-- ==== Sys2Proof/Machine/State.lean ====
section
/-! DEFINITION. Every piece of state 10_state.md gives the block or lets it touch, as plain data, its reset value
(70_reset_and_hazards.md R240, R241), and the reasons a step of the model can stop. -/

namespace Sys2Proof.Machine

/-- The status codes of 30_encoding.md R91; their numbers are `Status.code` (Flags.lean). -/
inductive Status where
  | ok
  | transportWriteTimeout
  | transportReadTimeout
  | checksumMismatch
  /-- reserved for the Command API, never produced (60_exceptions.md R217) -/
  | responseCorrelationMismatch
  /-- reserved for the Command API, never produced (R217) -/
  | invalidArgument
  | delimiterMismatch
  | illegalOperation
  deriving DecidableEq, Repr, Inhabited

/-- The typed outputs of an operation (10_state.md R24; 30_encoding.md R89, column "outputs"). -/
inductive Outputs where
  /-- no output beyond the status -/
  | none
  /-- GET_TIMEOUT -/
  | timeout (t : Word)
  /-- MK_DEADLINE -/
  | deadline (dl : Word)
  /-- CSUM -/
  | checksum (c : Byte)
  /-- BUILD_COMMAND: a 19-byte frame -/
  | command (f : List Byte)
  /-- DECODE_COMMAND -/
  | commandFields (cid : Byte) (payload : List Byte) (dev : Half) (cs : Byte)
  /-- VALIDATE_CHECKSUM -/
  | verdict (ok : Bool)
  /-- DECODE_RESPONSE -/
  | responseFields (rid : Byte) (payload : List Byte) (dev w0 w1 : Half) (cs : Byte)
  /-- SEND_FRAME -/
  | sent (k : Byte)
  /-- SEEK_FRAME_START -/
  | found (found : Bool)
  /-- RECEIVE_FRAME, status OK: a 10-byte frame -/
  | received (f : List Byte)
  deriving DecidableEq, Repr, Inhabited

/-- The result record (10_state.md R24). -/
structure ResultRecord where
  status : Status
  outputs : Outputs
  deriving DecidableEq, Repr, Inhabited

/-- One entry of the event history (10_state.md R29): an issue, a result record, or a primitive call of 00_scope.md R9
with its arguments and results. -/
inductive Event where
  | issue (i : Instr)
  /-- the issue of a reserved OP (30_encoding.md R90) -/
  | issueReserved (op : Byte)
  | result (r : ResultRecord)
  | avail (n : Nat)
  | peek (b : Byte)
  | readByte (b : Byte)
  | readExactly (n : Nat) (bytes : List Byte)
  | write (buf : List Byte) (n : Nat) (k : Nat)
  | now (t : Word)
  | yield
  deriving DecidableEq, Repr, Inhabited

/-- The point reached in the pseudocode of a blocking operation (10_state.md R26): the primitive call to be made next, or
the return to be made next. -/
inductive Phase where
  /-- SEND_FRAME: `Write(buf, n)` -/
  | write
  /-- SEND_FRAME and RECEIVE_FRAME: `Yield()` after a failed attempt (41_transport.md R163) -/
  | yield
  /-- SEND_FRAME and RECEIVE_FRAME: `Now()` and the deadline test (R163) -/
  | clock
  /-- `seek_body`: `Avail()` (R165) -/
  | seekAvail
  /-- `seek_body`: `Peek()` -/
  | seekPeek
  /-- `seek_body`: `ReadByte()`, the byte is discarded -/
  | seekDrop
  /-- RECEIVE_FRAME: `Avail()` after a head was found (R166) -/
  | countAvail
  /-- RECEIVE_FRAME: `ReadExactly(10)` -/
  | take
  /-- SEND_FRAME: `return (OK, k)` -/
  | retSent
  /-- SEND_FRAME: `return (TransportWriteTimeout, 0)` -/
  | retWriteTimeout
  /-- SEEK_FRAME_START: `return (OK, found)` -/
  | retFound (found : Bool)
  /-- RECEIVE_FRAME: `return (OK, f)` -/
  | retFrame
  /-- RECEIVE_FRAME: `return (TransportReadTimeout)` -/
  | retReadTimeout
  deriving DecidableEq, Repr, Inhabited

/-- The hidden state of a blocking operation in progress (10_state.md R26). -/
structure Transient where
  /-- `op`, with its operands -/
  op : Instr
  /-- `dl`, the latched deadline; SEEK_FRAME_START has none -/
  dl : Option Word
  /-- `phase` -/
  phase : Phase
  /-- `buf`, RECEIVE_FRAME's 10 bytes once read -/
  buf : List Byte
  /-- `k`, SEND_FRAME's last write count -/
  k : Nat
  deriving DecidableEq, Repr, Inhabited

/-- The reason held by the fault mark (10_state.md R30; 60_exceptions.md R202, R205). -/
inductive FaultReason where
  | reentrantIssue
  | transportContract
  deriving DecidableEq, Repr, Inhabited

/-- The parameter CLOCK_WRAP (60_exceptions.md R211). -/
inductive ClockWrap where
  | forbidden
  | allowed
  deriving DecidableEq, Repr, Inhabited

/-- The machine: the block, the external state it touches, and the inputs of the run (INVENTORY.md, "State"). -/
structure State where
  /-- TIMEOUT_MS (10_state.md R22) -/
  timeoutMs : Word
  /-- BUSY (R23) -/
  busy : Bool
  /-- the operation in progress (R26) -/
  transient : Option Transient
  /-- the result record delivered by the last step, if it was a return (R24; log 17) -/
  result : Option ResultRecord
  /-- the event history, oldest first (R29) -/
  history : List Event
  /-- the fault mark (R30) -/
  faultMark : Option FaultReason
  /-- RXQ, oldest byte first (R27) -/
  rxq : List Byte
  /-- TXLOG, oldest byte first (R27) -/
  txlog : List Byte
  /-- the last value the clock returned (R28; 60_exceptions.md R211 `t_prev`) -/
  clock : Word
  /-- CLOCK_WRAP, a parameter of the run (R211; log 11) -/
  clockWrap : ClockWrap
  /-- whose turn it is, next turn first; an input (20_memory.md R61; log 1) -/
  schedule : List Turn
  /-- ClockOracle's next draws; an input (00_scope.md R7; log 10) -/
  clockSteps : List Nat
  /-- WriteOracle's next draws; an input (R7; log 12) -/
  writeCounts : List Nat
  /-- how many bytes the next `ReadExactly` calls deliver, for a transport weaker than 20_memory.md R58; an input (log 14) -/
  deliveries : List Nat
  /-- how many free values were drawn; the model's own counter (log 15) -/
  draws : Nat
  /-- a foreign agent touched the transport while an operation ran, so that every later result of the run is unconstrained;
  the model's own mark (20_memory.md R68, 93_implementation_defined.md I5; log 16) -/
  ownershipBroken : Bool
  deriving DecidableEq, Repr, Inhabited

/-- The machine right after reset (70_reset_and_hazards.md R240). The spec gives no value for `rxq`, `txlog` and `clock`
(R241): log 9 names the ones taken here. -/
def State.reset : State where
  timeoutMs := Config.timeoutDefault
  busy := false
  transient := none
  result := none
  history := []
  faultMark := none
  rxq := []
  txlog := []
  clock := 0
  clockWrap := .forbidden
  schedule := []
  clockSteps := []
  writeCounts := []
  deliveries := []
  draws := 0
  ownershipBroken := false

end Sys2Proof.Machine

namespace Sys2Proof.Config

/-- What the machine holds after a step of which the spec constrains nothing (93_implementation_defined.md I5; log 16). It
stands here, and not in Config.lean, because its type is State. -/
opaque anyState : Nat → Sys2Proof.Machine.State

end Sys2Proof.Config

namespace Sys2Proof.Machine

/-- Why a step of the model stops for good. The faults of the spec (60_exceptions.md R200) are not here: they set
`State.faultMark` in a next state. -/
inductive Fault where
  /-- Raised by a block turn in a state with BUSY = 1 and no operation in progress, which no run reaches (log 19). Safe. -/
  | noOperationInProgress
  /-- Raised by a blocking operation whose transient state holds a point that is not in its pseudocode, or lacks its
  deadline, which no run reaches (log 19). Safe. -/
  | pointOutsideOperation
  deriving DecidableEq, Repr

/-- Why the model gives a request no step. -/
inductive Refusal where
  /-- an instruction that has no meaning yet: no arm of Dispatch.lean raises it. Safe. -/
  | notModelled (mnemonic : String)
  /-- Raised by Machine/Turn.lean for a malformed request, and by every meaning for an ill-formed operation: refused at the
  interface, before the block sees it, with no trace (60_exceptions.md R204; log 5). Safe. -/
  | malformed (why : RejectReason)
  deriving DecidableEq, Repr

/-- The outcomes of one step of this machine. -/
abbrev Outcome := Host.Outcome State Fault Refusal

end Sys2Proof.Machine
end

•••••

### PROBLEM DESCRIPTION
Please retype the listing word for word, from its first line through the line containing "peek (b : Byte)", and add nothing else.

### ANSWER SECTION
-- ==== Sys2Proof/Machine/State.lean ====
section
/-! DEFINITION. Every piece of state 10_state.md gives the block or lets it touch, as plain data, its reset value
(70_reset_and_hazards.md R240, R241), and the reasons a step of the model can stop. -/

namespace Sys2Proof.Machine

/-- The status codes of 30_encoding.md R91; their numbers are `Status.code` (Flags.lean). -/
inductive Status where
  | ok
  | transportWriteTimeout
  | transportReadTimeout
  | checksumMismatch
  /-- reserved for the Command API, never produced (60_exceptions.md R217) -/
  | responseCorrelationMismatch
  /-- reserved for the Command API, never produced (R217) -/
  | invalidArgument
  | delimiterMismatch
  | illegalOperation
  deriving DecidableEq, Repr, Inhabited

/-- The typed outputs of an operation (10_state.md R24; 30_encoding.md R89, column "outputs"). -/
inductive Outputs where
  /-- no output beyond the status -/
  | none
  /-- GET_TIMEOUT -/
  | timeout (t : Word)
  /-- MK_DEADLINE -/
  | deadline (dl : Word)
  /-- CSUM -/
  | checksum (c : Byte)
  /-- BUILD_COMMAND: a 19-byte frame -/
  | command (f : List Byte)
  /-- DECODE_COMMAND -/
  | commandFields (cid : Byte) (payload : List Byte) (dev : Half) (cs : Byte)
  /-- VALIDATE_CHECKSUM -/
  | verdict (ok : Bool)
  /-- DECODE_RESPONSE -/
  | responseFields (rid : Byte) (payload : List Byte) (dev w0 w1 : Half) (cs : Byte)
  /-- SEND_FRAME -/
  | sent (k : Byte)
  /-- SEEK_FRAME_START -/
  | found (found : Bool)
  /-- RECEIVE_FRAME, status OK: a 10-byte frame -/
  | received (f : List Byte)
  deriving DecidableEq, Repr, Inhabited

/-- The result record (10_state.md R24). -/
structure ResultRecord where
  status : Status
  outputs : Outputs
  deriving DecidableEq, Repr, Inhabited

/-- One entry of the event history (10_state.md R29): an issue, a result record, or a primitive call of 00_scope.md R9
with its arguments and results. -/
inductive Event where
  | issue (i : Instr)
  /-- the issue of a reserved OP (30_encoding.md R90) -/
  | issueReserved (op : Byte)
  | result (r : ResultRecord)
  | avail (n : Nat)
  | peek (b : Byte)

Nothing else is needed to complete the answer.